Abstract:Roughness prediction of ground surfaces is critical in understanding and optimizing the grinding process. However, it is hitherto difficult to predict accurately the ground surface roughness by theoretical and empirical models due to the complexity of grinding process. BP neural network (BPNN), which can be used to establish the relationship between processing parameters and surface roughness, avoids the difficulty of revealing the complex physical mechanism and thus has unique potential in automatic optimization of grinding process in industrial practice. Activation function is one of the most important factors affecting the efficiency and accuracy of BPNN. Nevertheless, it is often selected arbitrarily or at most by trials or tuning.

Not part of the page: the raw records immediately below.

/-- Every instruction keeps the invariant where it starts right after its fetch advance, at most at 4096 (R25, R27). -/
theorem exec_inv {t : State} (h : s.Inv) (hPC : s.PC.toNat ≤ 4096) (ht : exec i s = .next t) : t.Inv := by
  rcases exec_cases ht with ⟨f, -, rfl⟩ | ⟨hr, rfl⟩
  · exact h
  · obtain ⟨hcfg, hmem, hstackOk, -, hstack⟩ := h
    exact ⟨effect_cfg i s ▸ hcfg, effect_memOk hr hmem, effect_stackOk hr hstackOk, effect_PC_le hPC hstack,
      effect_stack_le hPC hstack⟩

end Effect

/-! ## Every step and every command keeps it -/

theorem advance_PC_le {s : State} {w : Word} (h : s.fetch = some w) : s.advance.PC.toNat ≤ 4096 := by
  obtain ⟨hPC, -⟩ := fetch_eq_some.1 h
  rw [memSize] at hPC
  rw [advance_PC, toNat_add_two (by omega)]
  exact hPC

theorem inv_advance {s : State} {w : Word} (hf : s.fetch = some w) (h : s.Inv) : s.advance.Inv := by
  obtain ⟨hcfg, hmem, hstackOk, -, hstack⟩ := h
  exact ⟨hcfg, hmem, hstackOk, (advance_PC_le hf).trans (by decide), hstack⟩

theorem step_inv {s t : State} (h : s.Inv) (ht : step s = .next t) : t.Inv := by
  rcases step_cases s with ⟨-, hs⟩ | ⟨-, -, hs⟩ | ⟨w, -, hf, -, hs⟩ | ⟨w, i, -, hf, -, hs⟩ <;> rw [hs] at ht
  · cases ht
    exact inv_congr (keyPoll_cfg s _) (keyPoll_mem s _) (keyPoll_stack s _) (keyPoll_SP s _) (keyPoll_PC s _) h
  · cases ht; exact h
  · cases ht; exact inv_advance hf h
  · exact exec_inv (inv_advance hf h) (advance_PC_le hf) ht

/-- Settles O17, by the cases of the step. -/
theorem everyStepKeepsTheInvariant : Obligations.EveryStepKeepsTheInvariant := fun _ _ => step_inv

/-- What `Load` does to the state around memory (R70). -/
theorem doLoad_cases (s : State) (bytes : List Byte) :
    (∃ t, s.memWrite progBase bytes = some t ∧ s.doLoad bytes = { t with result := none }) ∨
      ∃ f, s.doLoad bytes = { s with result := some f } := by
  unfold State.doLoad
  split
  next t ht => exact .inl ⟨t, ht, rfl⟩
  next => exact .inr ⟨_, rfl⟩

theorem doLoad_inv {s : State} (bytes : List Byte) (h : s.Inv) : (s.doLoad bytes).Inv := by
  obtain ⟨hcfg, hmem, hstack, hcontrol⟩ := h
  rcases doLoad_cases s bytes with ⟨t, ht, heq⟩ | ⟨f, heq⟩ <;> rw [heq]
  · obtain ⟨-, rfl⟩ := memWrite_eq_some.1 ht
    have hok := memOk_of_memWrite ht hmem
    exact ⟨hcfg, hok, hstack, hcontrol⟩
  · exact ⟨hcfg, hmem, hstack, hcontrol⟩

theorem command_inv (c : Command) {s : State} (h : s.Inv) : ∃ t, command c s = .next t ∧ t.Inv := by
  cases c with
  | reset => exact ⟨_, rfl, inv_congr (s := State.resetWith s.cfg) rfl rfl rfl rfl rfl (inv_resetWith h.1)⟩
  | load bytes => exact ⟨_, rfl, doLoad_inv bytes h⟩
  | step rnd =>
    obtain ⟨t, ht⟩ := step_next { s with rndIn := some rnd }
    have hinv : t.Inv := step_inv (s := { s with rndIn := some rnd }) h ht
    exact ⟨_, command_step_of_next ht, hinv⟩
  | tick | setKey | ackRedraw => exact ⟨_, rfl, h⟩

/-! ## Schedules -/

/-- What every command of a schedule keeps, the schedule keeps (R50, log 10). -/
theorem schedule_keeps {P : State → Prop} (cs : List Command)
    (hP : ∀ c ∈ cs, ∀ s, P s → ∃ t, command c s = .next t ∧ P t) (s : State) (h : P s) :
    ∃ t, schedule cs s = .next t ∧ P t := by
  induction cs generalizing s with
  | nil => exact ⟨s, rfl, h⟩
  | cons c cs ih =>
    obtain ⟨t, ht, hPt⟩ := hP c List.mem_cons_self s h
    rw [schedule_cons_of_next ht]
    exact ih (fun c hc => hP c (List.mem_cons_of_mem _ hc)) t hPt

/-- Settles O18, by induction on the schedule. -/
theorem everyScheduleKeepsTheInvariant : Obligations.EveryScheduleKeepsTheInvariant := fun cs s h =>
  schedule_keeps cs (fun c _ _ => command_inv c) s h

This paper proposes an activation function selection approach in which virtual data generated from the approximate physical model are employed to evaluate the performance of the BPNN in practice application. The results show that with tansig as the activation function of hidden layer and purelin as the activation function of output layer, the BPNN model can obtain the highest learning efficiency. Moreover, when the activation function of hidden layer is sigmoid, whose shape factor is 1-3, and the output layer activation function is purelin, the model can predict more precisely. Finally, the proposed approach is validated by comparing the performance of BPNN obtained from the virtual data and the experimental data. Obtained results showed that the proposed approach is a simple and effective way to determine the activation function of BPNN.